Received for publication: 11/19/07; accepted for publication: 06/06/08.

The objective of this systematic review is to analyse the relative risk reduction on medication error and adverse drug events (ADE) by computerized physician order entry systems (CPOE). We included controlled field studies and pretest-posttest studies, evaluating all types of CPOE systems, drugs and clinical settings. We present the results in evidence tables, calculate the risk ratio with 95% confidence interval and perform subgroup analyses for categorical factors, such as the level of care, patient group, type of drug, type of system, functionality of the system, comparison group type, study design, and the method for detecting errors.

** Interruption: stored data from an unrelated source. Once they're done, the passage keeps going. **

/-- The link leaves service. -/
theorem Part.linkLost_spec (s : Part) (i x : Nat) (hi : i < 65536) (hx : x < 256) :
    Part.only logFields s (s.linkLost i x) ∧
    Part.keepsOd [.portLinkSpeed, .portLinkWidth, .portFlitMode, .portState, .ringState] s (s.linkLost i x) ∧
    (s.linkLost i x).od .portState i = x ∧ (s.linkLost i x).od .portLinkSpeed i = 0 ∧ (s.linkLost i x).od .portLinkWidth i = 0 ∧
    ∃ r m, (s.linkLost i x).port i = { s.port i with heldReq := 512, heldDat := 512, owedReq := 0, owedDat := 0, inL1 := false, rings := r, msixPending := m } := by
  unfold Part.linkLost
  extract_lets st was s1 s2
  have o1 : Part.only [.dict] s s1 :=
    Part.only_trans (Part.only_trans (Part.only_trans (s.only_setOd _ _ _) (Part.only_setOd _ _ _ _)) (Part.only_setOd _ _ _ _)) (Part.only_setOd _ _ _ _)
  have k1 : Part.keepsOd [.portLinkSpeed, .portLinkWidth, .portFlitMode, .portState, .ringState] s s1 :=
    Part.keepsOd_trans (Part.keepsOd_trans (Part.keepsOd_trans (Part.keepsOd_setOd _ _ _ hi (by decide)) (Part.keepsOd_setOd _ _ _ hi (by decide))) (Part.keepsOd_setOd _ _ _ hi (by decide))) (Part.keepsOd_setOd _ _ _ hi (by decide))
  have o2 : Part.only [.ports] s1 s2 := s1.only_onPort _ _
  have p2 : s2.port i = { s.port i with heldReq := 512, heldDat := 512, owedReq := 0, owedDat := 0, inL1 := false } := by
    simp [s2, s1]
  have v1 : s1.od .portState i = x := by simp [s1, EntryInfo.bytes, Entry.info]; omega
  have v2 : s1.od .portLinkSpeed i = 0 := by
    simp only [s1]
    rw [Part.od_setOd_entry _ _ hi hi (by decide), Part.od_setOd_entry _ _ hi hi (by decide), Part.od_setOd_entry _ _ hi hi (by decide)]
    simp
  have v3 : s1.od .portLinkWidth i = 0 := by
    simp only [s1]
    rw [Part.od_setOd_entry _ _ hi hi (by decide), Part.od_setOd_entry _ _ hi hi (by decide)]
    simp
  have fin : ∀ q, LogFrame s2 q → Part.only logFields s q ∧
    Part.keepsOd [.portLinkSpeed, .portLinkWidth, .portFlitMode, .portState, .ringState] s q ∧
    q.od .portState i = x ∧ q.od .portLinkSpeed i = 0 ∧ q.od .portLinkWidth i = 0 ∧
    ∃ r m, q.port i = { s.port i with heldReq := 512, heldDat := 512, owedReq := 0, owedDat := 0, inL1 := false, rings := r, msixPending := m } := by
    intro q hq
    refine ⟨Part.only_trans (Part.only_mono o1 (by decide)) (Part.only_trans (Part.only_mono o2 (by decide)) hq.only), ?_, ?_, ?_, ?_, ?_⟩
    · exact Part.keepsOd_trans k1 (Part.keepsOd_trans (Part.keepsOd_of_only o2 (by decide)) fun e j he hj => hq.od e j (fun h => he (by simp [h])) hj)
    · rw [hq.od _ _ (by decide) hi]; exact v1
    · rw [hq.od _ _ (by decide) hi]; exact v2
    · rw [hq.od _ _ (by decide) hi]; exact v3
    · obtain ⟨r, m, e⟩ := hq.port i
      exact ⟨r, m, by rw [e, p2]⟩
  split
  · exact fin _ ((LogFrame.count s2 _ _ _).trans (.logEv _ _ _ _ _ _))
  · exact fin _ (.refl s2)
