-- ==== Sys2Proof/Laws/Faults.lean ====
section
/-!
SUPPORT. What the loss of a pavilion does around its states: ports, requests, mirrors, pages, keys, vintages.
-/

namespace Sys2Proof.Machine

set_option Elab.async false

/-- The entries that the loss of a pavilion changes around the states of pavilions, links, channels and branches. -/
def failEntries : List Entry := [.ringState, .sliceSaveResult, .sliceRestoreResult, .ingressParkedNow, .portEpoch, .portLinkSpeed,
  .portLinkWidth, .portFlitMode, .portState, .portDState, .spdmSessions, .ideState, .linkDetour, .pavilionPowerState,
  .packagePowerState, .sliceLinesPoisoned, .codebookCasks, .casksRaw, .sliceCasksRaw, .codebookState, .sliceKeyHandle0,
  .sliceKeyHandle1, .poisonListEntries, .sliceKeyActive, .sliceKeyUses, .rekeyState, .rekeyCause]

/-- A change that leaves every entry but those. -/
structure FailFrame (a b : Part) : Prop where
  od : Part.keepsOd failEntries a b
  held : b.gate.held = a.gate.held
  boot : b.boot = a.boot
  power : b.power = a.power

theorem FailFrame.refl (a : Part) : FailFrame a a := ⟨Part.keepsOd_refl _ a, rfl, rfl, rfl⟩

theorem FailFrame.trans {a b c : Part} (h : FailFrame a b) (k : FailFrame b c) : FailFrame a c := ⟨Part.keepsOd_trans h.od k.od, k.held.trans h.held, k.boot.trans h.boot, k.power.trans h.power⟩

theorem FailFrame.of {l : List Entry} {a b : Part} (h : Part.keepsOd l a b) (hl : ∀ e ∈ l, e ∈ failEntries) (hg : b.gate.held = a.gate.held)
    (hb : b.boot = a.boot) (hw : b.power = a.power) : FailFrame a b := ⟨Part.keepsOd_mono h hl, hg, hb, hw⟩

theorem FailFrame.of_only {fs : List PartField} {a b : Part} (h : Part.only fs a b) (hd : PartField.dict ∉ fs) (hg : PartField.gate ∉ fs := by decide)
    (hb : PartField.boot ∉ fs := by decide) (hw : PartField.power ∉ fs := by decide) : FailFrame a b :=
  ⟨Part.keepsOd_of_only h hd, congrArg GateState.held (h .gate hg), h .boot hb, h .power hw⟩

theorem FailFrame.log (s : Part) (c a b : Nat) (sl : Option Nat) (pav : Nat) : FailFrame s (s.logEv c a b sl pav) :=
  .of (Part.keepsOd_logEv _ _ _ _ _ _) (by decide) (LogFrame.logEv s c a b sl pav).held ((LogFrame.logEv s c a b sl pav).only .boot (by decide))
    ((LogFrame.logEv s c a b sl pav).only .power (by decide))

theorem FailFrame.give {a b : Part} (h : GiveFrame a b) : FailFrame a b :=
  .of h.od (by decide) (congrArg GateState.held (h.only .gate (by decide))) (h.only .boot (by decide)) (h.only .power (by decide))

theorem FailFrame.bundle {a b : Part} (h : BundleFrame a b) : FailFrame a b := .of h.od (by decide) h.held (h.only .boot (by decide)) (h.only .power (by decide))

Of the 25 studies that analysed the effects on the medication error rate, 23 showed a significant relative risk reduction of 13% to 99%. Six of the nine studies that analysed the effects on potential ADEs showed a significant relative risk reduction of 35% to 98%. Four of the seven studies that analysed the effect on ADEs showed a significant relative risk reduction of 30% to 84%. Reporting quality and study quality was often insufficient to exclude major sources of bias. Studies on home-grown systems, studies comparing electronic prescribing to handwriting prescribing, and studies using manual chart review to detect errors seem to show a higher relative risk reduction than other studies. Concluding, it seems that electronic prescribing can reduce the risk for medication errors and ADE. However, studies differ substantially in their setting, design, quality, and results. To further improve the evidence-base of health informatics, more randomized controlled trials (RCTs) are needed, especially to cover a wider range of clinical and geographic settings. In addition, reporting quality of health informatics evaluation studies has to be substantially improved.